I want to invite you to step into someone else’s pain. The Syrian displacement tragedy is the
greatest man-made humanitarian crisis of the 21st century. Of the many millions affected, children are
the least at fault and yet the most to suffer.
The UNHCR has recently released an intensive report on the plight of the
over one million children living this continuous nightmare. The Future of Syria report provides an
in-depth analysis of the scope and dimensions of the suffering. I encourage you to take some time to read the
stories, ponder the statistics, and grasp the sheer scale of the crisis.
In the coming weeks I hope to draw from the Future of Syria
report and share how particular problems are facing children I know. These may be individuals currently in Dar El
Awlad programs or family relatives that have seen life turned upside down by
war. I’d like this to be a tool for
others to enter into the pain of the victims and sympathize with the human
fallout of armed conflict, but I’m not sure how possible this is.

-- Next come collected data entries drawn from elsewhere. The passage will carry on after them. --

/-! State.latch. -/

@[simp] theorem State.latch_pending (s : State) (m : Master) (a : Nat) (v : Word) : (s.latch m a v).pending = s.pending := rfl
@[simp] theorem State.latch_fresh (s : State) (m : Master) (a : Nat) (v : Word) : (s.latch m a v).fresh = s.fresh := rfl
@[simp] theorem State.latch_fclk (s : State) (m : Master) (a : Nat) (v : Word) : (s.latch m a v).fclk = s.fclk := rfl
@[simp] theorem State.latch_upTicks (s : State) (m : Master) (a : Nat) (v : Word) : (s.latch m a v).upTicks = s.upTicks := rfl
@[simp] theorem State.latch_cyc (s : State) (m : Master) (a : Nat) (v : Word) : (s.latch m a v).cyc = s.cyc := rfl
@[simp] theorem State.latch_mode (s : State) (m : Master) (a : Nat) (v : Word) : (s.latch m a v).mode = s.mode := rfl
@[simp] theorem State.latch_cfg (s : State) (m : Master) (a : Nat) (v : Word) : (s.latch m a v).cfg = s.cfg := rfl
@[simp] theorem State.latch_regs (s : State) (m : Master) (a : Nat) (v : Word) : (s.latch m a v).regs = s.regs := rfl
@[simp] theorem State.latch_shadow (s : State) (m : Master) (a : Nat) (v : Word) : (s.latch m a v).shadow = s.shadow := rfl
@[simp] theorem State.latch_pends (s : State) (m : Master) (a : Nat) (v : Word) : (s.latch m a v).pends = s.pends := rfl
@[simp] theorem State.latch_slots (s : State) (m : Master) (a : Nat) (v : Word) : (s.latch m a v).slots = s.slots := rfl
@[simp] theorem State.latch_crossings (s : State) (m : Master) (a : Nat) (v : Word) : (s.latch m a v).crossings = s.crossings := rfl
@[simp] theorem State.latch_answer (s : State) (m : Master) (a : Nat) (v : Word) : (s.latch m a v).answer = s.answer := rfl
@[simp] theorem State.latch_log (s : State) (m : Master) (a : Nat) (v : Word) : (s.latch m a v).log = s.log := rfl
@[simp] theorem State.latch_legend (s : State) (m : Master) (a : Nat) (v : Word) : (s.latch m a v).legend = s.legend := rfl
@[simp] theorem State.latch_heads (s : State) (m : Master) (a : Nat) (v : Word) : (s.latch m a v).heads = s.heads := rfl
@[simp] theorem State.latch_mem (s : State) (m : Master) (a : Nat) (v : Word) : (s.latch m a v).mem = s.mem := rfl
@[simp] theorem State.latch_xlate (s : State) (m : Master) (a : Nat) (v : Word) : (s.latch m a v).xlate = s.xlate := rfl
@[simp] theorem State.latch_rings (s : State) (m : Master) (a : Nat) (v : Word) : (s.latch m a v).rings = s.rings := rfl
@[simp] theorem State.latch_ports (s : State) (m : Master) (a : Nat) (v : Word) : (s.latch m a v).ports = s.ports := rfl
@[simp] theorem State.latch_cvus (s : State) (m : Master) (a : Nat) (v : Word) : (s.latch m a v).cvus = s.cvus := rfl
@[simp] theorem State.latch_safe (s : State) (m : Master) (a : Nat) (v : Word) : (s.latch m a v).safe = s.safe := rfl
@[simp] theorem State.latch_sched (s : State) (m : Master) (a : Nat) (v : Word) : (s.latch m a v).sched = s.sched := rfl
@[simp] theorem State.latch_cpx (s : State) (m : Master) (a : Nat) (v : Word) : (s.latch m a v).cpx = s.cpx := rfl
@[simp] theorem State.latch_keys (s : State) (m : Master) (a : Nat) (v : Word) : (s.latch m a v).keys = s.keys := rfl
@[simp] theorem State.latch_keyWait (s : State) (m : Master) (a : Nat) (v : Word) : (s.latch m a v).keyWait = s.keyWait := rfl
@[simp] theorem State.latch_scans (s : State) (m : Master) (a : Nat) (v : Word) : (s.latch m a v).scans = s.scans := rfl
@[simp] theorem State.latch_haps (s : State) (m : Master) (a : Nat) (v : Word) : (s.latch m a v).haps = s.haps := rfl
@[simp] theorem State.latch_audio (s : State) (m : Master) (a : Nat) (v : Word) : (s.latch m a v).audio = s.audio := rfl
@[simp] theorem State.latch_surv (s : State) (m : Master) (a : Nat) (v : Word) : (s.latch m a v).surv = s.surv := rfl
@[simp] theorem State.latch_b4 (s : State) (m : Master) (a : Nat) (v : Word) : (s.latch m a v).b4 = s.b4 := rfl
@[simp] theorem State.latch_reg (s : State) (m : Master) (a : Nat) (v : Word) (adr : Nat) : (s.latch m a v).reg adr = s.reg adr := rfl
@[simp] theorem memByte_latch (s : State) (m : Master) (a : Nat) (v : Word) (adr : Nat) : memByte (s.latch m a v) adr = memByte s adr := rfl
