theorem State.setHd_kept {s0 s : State} (p : Page) (h : Hdr) (v : Word) (h0 : Kept s0 s) :
    Kept s0 (State.setHd s p h v) := by
  unfold State.setHd
  repeat' (first
    | with_reducible assumption
    | with_reducible apply Kept.ite
    | with_reducible apply Kept.fstIte
    | with_reducible refine Kept.foldl ?_ (fun _ _ _ => ?_)
    | with_reducible apply State.setReg_kept
    | (refine Kept.fst (by with_reducible assumption) ?_)
    | split
    | fail_if_no_progress (with_reducible refine Kept.lit rfl rfl ?_)
    | (lift_lets -underBinder; intro x; first | (refine Kept.cut (s0 := s0) (s1 := x) ?_ (fun _ => ?_); on_goal 1 => unfold x) | skip))

theorem State.setHf_kept {s0 s : State} (p : Page) (h : Hdr) (hi lo v : Nat) (h0 : Kept s0 s) :
    Kept s0 (State.setHf s p h hi lo v) := by
  unfold State.setHf
  repeat' (first
    | with_reducible assumption
    | with_reducible apply Kept.ite
    | with_reducible apply Kept.fstIte
    | with_reducible refine Kept.foldl ?_ (fun _ _ _ => ?_)
    | with_reducible apply State.setHd_kept
    | (refine Kept.fst (by with_reducible assumption) ?_)
    | split
    | fail_if_no_progress (with_reducible refine Kept.lit rfl rfl ?_)
    | (lift_lets -underBinder; intro x; first | (refine Kept.cut (s0 := s0) (s1 := x) ?_ (fun _ => ?_); on_goal 1 => unfold x) | skip))

theorem State.setPair_kept {s0 s : State} (p : Page) (o v : Nat) (h0 : Kept s0 s) :
    Kept s0 (State.setPair s p o v) := by
  unfold State.setPair
  repeat' (first
    | with_reducible assumption
    | with_reducible apply Kept.ite
    | with_reducible apply Kept.fstIte
    | with_reducible refine Kept.foldl ?_ (fun _ _ _ => ?_)
    | with_reducible apply State.setPr_kept
    | (refine Kept.fst (by with_reducible assumption) ?_)
    | split
    | fail_if_no_progress (with_reducible refine Kept.lit rfl rfl ?_)
    | (lift_lets -underBinder; intro x; first | (refine Kept.cut (s0 := s0) (s1 := x) ?_ (fun _ => ?_); on_goal 1 => unfold x) | skip))

theorem State.count_kept {s0 s : State} (p : Page) (o : Nat) (h0 : Kept s0 s) :
    Kept s0 (State.count s p o) := by
  unfold State.count
  repeat' (first
    | with_reducible assumption
    | with_reducible apply Kept.ite
    | with_reducible apply Kept.fstIte
    | with_reducible refine Kept.foldl ?_ (fun _ _ _ => ?_)
    | with_reducible apply State.setPr_kept
    | (refine Kept.fst (by with_reducible assumption) ?_)
    | split
    | fail_if_no_progress (with_reducible refine Kept.lit rfl rfl ?_)
    | (lift_lets -underBinder; intro x; first | (refine Kept.cut (s0 := s0) (s1 := x) ?_ (fun _ => ?_); on_goal 1 => unfold x) | skip))
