-- ==== Sys2Proof/Laws/KeptMemory.lean ====
section
/-!
SUPPORT. Laws/KeptMemory.lean: the operations of Machine/Memory.lean keep what `Kept` says.
-/
set_option linter.unusedTactic false
set_option linter.unreachableTactic false
set_option linter.unusedVariables false

namespace Sys2Proof.Machine

theorem memSet_kept {s0 s : State} (a v : Nat) (h : Kept s0 s) : Kept s0 (memSet s a v) :=
  ⟨h.pending, fun x => awf_aset (fun _ => (0 : BitVec 8)) _ a _ (h.mem x), h.log⟩

theorem setBad_kept {s0 s : State} (a : Nat) (b : Bool) (h0 : Kept s0 s) :
    Kept s0 (setBad s a b) := by
  unfold setBad
  try lift_lets -underBinder
  repeat' (first
    | (intro x; first | (refine Kept.cut (s0 := s0) (s1 := x) ?_ (fun _ => ?_); on_goal 1 => unfold x) | skip)
    | with_reducible assumption
    | with_reducible apply Kept.ite
    | with_reducible apply Kept.fstIte
    | with_reducible refine Kept.foldl ?_ (fun _ _ _ => ?_)
    | (refine Kept.fst (by with_reducible assumption) ?_)
    | split
    | fail_if_no_progress (with_reducible refine Kept.lit rfl rfl ?_)
    | (lift_lets -underBinder; intro x; first | (refine Kept.cut (s0 := s0) (s1 := x) ?_ (fun _ => ?_); on_goal 1 => unfold x) | skip))

theorem memPut_kept {s0 s : State} (a : Nat) (bytes : List (Option Nat)) (h0 : Kept s0 s) :
    Kept s0 (memPut s a bytes) := by
  unfold memPut
  repeat' (first
    | with_reducible assumption
    | with_reducible apply Kept.ite
    | with_reducible apply Kept.fstIte
    | with_reducible refine Kept.foldl ?_ (fun _ _ _ => ?_)
    | with_reducible apply memSet_kept
    | with_reducible apply setBad_kept
    | (refine Kept.fst (by with_reducible assumption) ?_)
    | split
    | fail_if_no_progress (with_reducible refine Kept.lit rfl rfl ?_)
    | (lift_lets -underBinder; intro x; first | (refine Kept.cut (s0 := s0) (s1 := x) ?_ (fun _ => ?_); on_goal 1 => unfold x) | skip))

theorem putCode_kept {s0 s : State} (page : Nat) (c : List Nat) (h0 : Kept s0 s) :
    Kept s0 (putCode s page c) := by
  unfold putCode
  repeat' (first
    | with_reducible assumption
    | with_reducible apply Kept.ite
    | with_reducible apply Kept.fstIte
    | with_reducible refine Kept.foldl ?_ (fun _ _ _ => ?_)
    | (refine Kept.fst (by with_reducible assumption) ?_)
    | split
    | fail_if_no_progress (with_reducible refine Kept.lit rfl rfl ?_)
    | (lift_lets -underBinder; intro x; first | (refine Kept.cut (s0 := s0) (s1 := x) ?_ (fun _ => ?_); on_goal 1 => unfold x) | skip))

theorem applyFixes_kept {s0 s : State} (fx : List (Nat × Nat)) (h0 : Kept s0 s) :
    Kept s0 (applyFixes s fx) := by
  unfold applyFixes
  repeat' (first
    | with_reducible assumption
    | with_reducible apply Kept.ite
    | with_reducible apply Kept.fstIte
    | with_reducible refine Kept.foldl ?_ (fun _ _ _ => ?_)
    | with_reducible apply memSet_kept
    | with_reducible apply setBad_kept
    | (refine Kept.fst (by with_reducible assumption) ?_)
    | split
    | fail_if_no_progress (with_reducible refine Kept.lit rfl rfl ?_)
    | (lift_lets -underBinder; intro x; first | (refine Kept.cut (s0 := s0) (s1 := x) ?_ (fun _ => ?_); on_goal 1 => unfold x) | skip))

theorem errInfo_kept {s0 s : State} (agent : Nat) (sec write : Bool) (type chan a : Nat) (h0 : Kept s0 s) :
    Kept s0 (errInfo s agent sec write type chan a) := by
  unfold errInfo
  try lift_lets -underBinder
  repeat' (first
    | (intro x; first | (refine Kept.cut (s0 := s0) (s1 := x) ?_ (fun _ => ?_); on_goal 1 => unfold x) | skip)
    | with_reducible assumption
    | with_reducible apply Kept.ite
    | with_reducible apply Kept.fstIte
    | with_reducible refine Kept.foldl ?_ (fun _ _ _ => ?_)
    | with_reducible apply State.setPr_kept
    | with_reducible apply State.setPair_kept
    | (refine Kept.fst (by with_reducible assumption) ?_)
    | split
    | fail_if_no_progress (with_reducible refine Kept.lit rfl rfl ?_)
    | (lift_lets -underBinder; intro x; first | (refine Kept.cut (s0 := s0) (s1 := x) ?_ (fun _ => ?_); on_goal 1 => unfold x) | skip))

theorem memError_kept {s0 s : State} (agent : Nat) (sec write : Bool) (type a : Nat) (h0 : Kept s0 s) :
    Kept s0 (memError s agent sec write type a) := by
  unfold memError
  try lift_lets -underBinder
  repeat' (first
    | (intro x; first | (refine Kept.cut (s0 := s0) (s1 := x) ?_ (fun _ => ?_); on_goal 1 => unfold x) | skip)
    | with_reducible assumption
    | with_reducible apply Kept.ite
    | with_reducible apply Kept.fstIte
    | with_reducible refine Kept.foldl ?_ (fun _ _ _ => ?_)
    | with_reducible apply State.count_kept
    | with_reducible apply State.event_kept
    | with_reducible apply State.logLimited_kept
    | with_reducible apply raiseFault_kept
    | with_reducible apply errInfo_kept
    | (refine Kept.fst (by with_reducible assumption) ?_)
    | split
    | fail_if_no_progress (with_reducible refine Kept.lit rfl rfl ?_)
    | (lift_lets -underBinder; intro x; first | (refine Kept.cut (s0 := s0) (s1 := x) ?_ (fun _ => ?_); on_goal 1 => unfold x) | skip))

theorem memCorrected_kept {s0 s : State} (a : Nat) (h0 : Kept s0 s) :
    Kept s0 (memCorrected s a) := by
  unfold memCorrected
  try lift_lets -underBinder
  repeat' (first
    | (intro x; first | (refine Kept.cut (s0 := s0) (s1 := x) ?_ (fun _ => ?_); on_goal 1 => unfold x) | skip)
    | with_reducible assumption
    | with_reducible apply Kept.ite
    | with_reducible apply Kept.fstIte
    | with_reducible refine Kept.foldl ?_ (fun _ _ _ => ?_)
    | with_reducible apply State.count_kept
    | with_reducible apply raiseFault_kept
    | (refine Kept.fst (by with_reducible assumption) ?_)
    | split
    | fail_if_no_progress (with_reducible refine Kept.lit rfl rfl ?_)
    | (lift_lets -underBinder; intro x; first | (refine Kept.cut (s0 := s0) (s1 := x) ?_ (fun _ => ?_); on_goal 1 => unfold x) | skip))

theorem watermarkBlock_kept {s0 s : State} (agent : Nat) (write : Bool) (a : Nat) (h0 : Kept s0 s) :
    Kept s0 (watermarkBlock s agent write a) := by
  unfold watermarkBlock
  try lift_lets -underBinder
  repeat' (first
    | (intro x; first | (refine Kept.cut (s0 := s0) (s1 := x) ?_ (fun _ => ?_); on_goal 1 => unfold x) | skip)
    | with_reducible assumption
    | with_reducible apply Kept.ite
    | with_reducible apply Kept.fstIte
    | with_reducible refine Kept.foldl ?_ (fun _ _ _ => ?_)
    | with_reducible apply State.setPr_kept
    | with_reducible apply State.setPair_kept
    | with_reducible apply State.event_kept
    | with_reducible apply State.logLimited_kept
    | with_reducible apply raiseFault_kept
    | (refine Kept.fst (by with_reducible assumption) ?_)
    | split
    | fail_if_no_progress (with_reducible refine Kept.lit rfl rfl ?_)
    | (lift_lets -underBinder; intro x; first | (refine Kept.cut (s0 := s0) (s1 := x) ?_ (fun _ => ?_); on_goal 1 => unfold x) | skip))

theorem leaveSelfRefresh_kept {s0 s : State} (c : Nat) (h0 : Kept s0 s) :
    Kept s0 (leaveSelfRefresh s c) := by
  unfold leaveSelfRefresh
  repeat' (first
    | with_reducible assumption
    | with_reducible apply Kept.ite
    | with_reducible apply Kept.fstIte
    | with_reducible refine Kept.foldl ?_ (fun _ _ _ => ?_)
    | with_reducible apply State.setPf_kept
    | with_reducible apply State.event_kept
    | (refine Kept.fst (by with_reducible assumption) ?_)
    | split
    | fail_if_no_progress (with_reducible refine Kept.lit rfl rfl ?_)
    | (lift_lets -underBinder; intro x; first | (refine Kept.cut (s0 := s0) (s1 := x) ?_ (fun _ => ?_); on_goal 1 => unfold x) | skip))

theorem channelRequest_kept {s0 s : State} (a : Nat) (h0 : Kept s0 s) :
    Kept s0 (channelRequest s a) := by
  unfold channelRequest
  try lift_lets -underBinder
  repeat' (first
    | (intro x; first | (refine Kept.cut (s0 := s0) (s1 := x) ?_ (fun _ => ?_); on_goal 1 => unfold x) | skip)
    | with_reducible assumption
    | with_reducible apply Kept.ite
    | with_reducible apply Kept.fstIte
    | with_reducible refine Kept.foldl ?_ (fun _ _ _ => ?_)
    | with_reducible apply leaveSelfRefresh_kept
    | (refine Kept.fst (by with_reducible assumption) ?_)
    | split
    | fail_if_no_progress (with_reducible refine Kept.lit rfl rfl ?_)
    | (lift_lets -underBinder; intro x; first | (refine Kept.cut (s0 := s0) (s1 := x) ?_ (fun _ => ?_); on_goal 1 => unfold x) | skip))

theorem ptMirrorStart_kept {s0 s : State} (h0 : Kept s0 s) :
    Kept s0 (ptMirrorStart s) := by
  unfold ptMirrorStart
  repeat' (first
    | with_reducible assumption
    | with_reducible apply Kept.ite
    | with_reducible apply Kept.fstIte
    | with_reducible refine Kept.foldl ?_ (fun _ _ _ => ?_)
    | with_reducible apply State.setPf_kept
    | (refine Kept.fst (by with_reducible assumption) ?_)
    | split
    | fail_if_no_progress (with_reducible refine Kept.lit rfl rfl ?_)
    | (lift_lets -underBinder; intro x; first | (refine Kept.cut (s0 := s0) (s1 := x) ?_ (fun _ => ?_); on_goal 1 => unfold x) | skip))

theorem staleWindow_kept {s0 s : State} (since : Nat) (h0 : Kept s0 s) :
    Kept s0 (staleWindow s since) := by
  unfold staleWindow
  try lift_lets -underBinder
  repeat' (first
    | (intro x; first | (refine Kept.cut (s0 := s0) (s1 := x) ?_ (fun _ => ?_); on_goal 1 => unfold x) | skip)
    | with_reducible assumption
    | with_reducible apply Kept.ite
    | with_reducible apply Kept.fstIte
    | with_reducible refine Kept.foldl ?_ (fun _ _ _ => ?_)
    | with_reducible apply State.setPair_kept
    | (refine Kept.fst (by with_reducible assumption) ?_)
    | split
    | fail_if_no_progress (with_reducible refine Kept.lit rfl rfl ?_)
    | (lift_lets -underBinder; intro x; first | (refine Kept.cut (s0 := s0) (s1 := x) ?_ (fun _ => ?_); on_goal 1 => unfold x) | skip))

theorem recodeHead_kept {s0 s : State} (h0 : Kept s0 s) :
    Kept s0 (recodeHead s) := by
  unfold recodeHead
  try lift_lets -underBinder
  repeat' (first
    | (intro x; first | (refine Kept.cut (s0 := s0) (s1 := x) ?_ (fun _ => ?_); on_goal 1 => unfold x) | skip)
    | with_reducible assumption
    | with_reducible apply Kept.ite
    | with_reducible apply Kept.fstIte
    | with_reducible refine Kept.foldl ?_ (fun _ _ _ => ?_)
    | with_reducible apply State.event_kept
    | with_reducible apply State.logLimited_kept
    | with_reducible apply raiseFault_kept
    | with_reducible apply putCode_kept
    | with_reducible apply errInfo_kept
    | with_reducible apply staleWindow_kept
    | (refine Kept.fst (by with_reducible assumption) ?_)
    | split
    | fail_if_no_progress (with_reducible refine Kept.lit rfl rfl ?_)
    | (lift_lets -underBinder; intro x; first | (refine Kept.cut (s0 := s0) (s1 := x) ?_ (fun _ => ?_); on_goal 1 => unfold x) | skip))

The issue is not a shortage of knowledge (modern
technology has made information very accessible) nor is it a lack of caring
(there are many compassionate people around, I know this). I simply believe the chasm between the
experiences of the suffering displaced and us is too great to bridge.
For the nearly the past three years I have journeyed through
this conflict and watched it drain the lives of countless individuals. I’ve sat in refugee tents and visited
makeshift camps. I’ve heard the tales of
fleeing in the night from pending attacks and navigating escape routes through
combat zones. I’ve held babies born in
displacement and gathered supplies for relief distribution. I’ve witnessed families divided and tried
helping to track down a missing person.
I’ve offered hallow explanations about what is going on and what might
happen. Mostly I’ve just sat in silence,
listened to despair and said “I don’t know… I’m sorry.” I’ve been affected by the armed conflict; my
life has been changed by it. Even so,
I’m so far away from it all. The painful
realities facing millions is a reality that I cannot claim as mine. I occasionally visit their situation of pain,
but I live in a different world. I wake
up from the nightmare, they never do.
So what’s the point of caring if I can’t fully feel what
they feel? How do I offer compassion or sympathy
in a situation that I can so easily walk away from? All would be futile and empty if it wasn’t
for a baby born two centuries ago. One
single life changed the way we know someone’s pain because it showed to the
world that God has felt pain. Christ was
born in a barn. He was a child refugee
forced to flee threats of violence. His
life was one of instability and flux.
Ultimately, Christ suffered rejection and endured death on a cross. He knows pain. He knows displacement. He knows what it’s like when your whole world
is turned upside down. That’s why He can
bring hope. My only prayer for reaching into someone’s
pain is the knowledge that I don’t have to bridge the chasm between our
experiences. God does. His grace reaches
the deepest parts of hearts alike. When
we read a news story or a U.N. report and learn about another’s pain, we know
that God is the only hope we have to respond in any way that will make a difference. This is all the hope we need to press on in
love.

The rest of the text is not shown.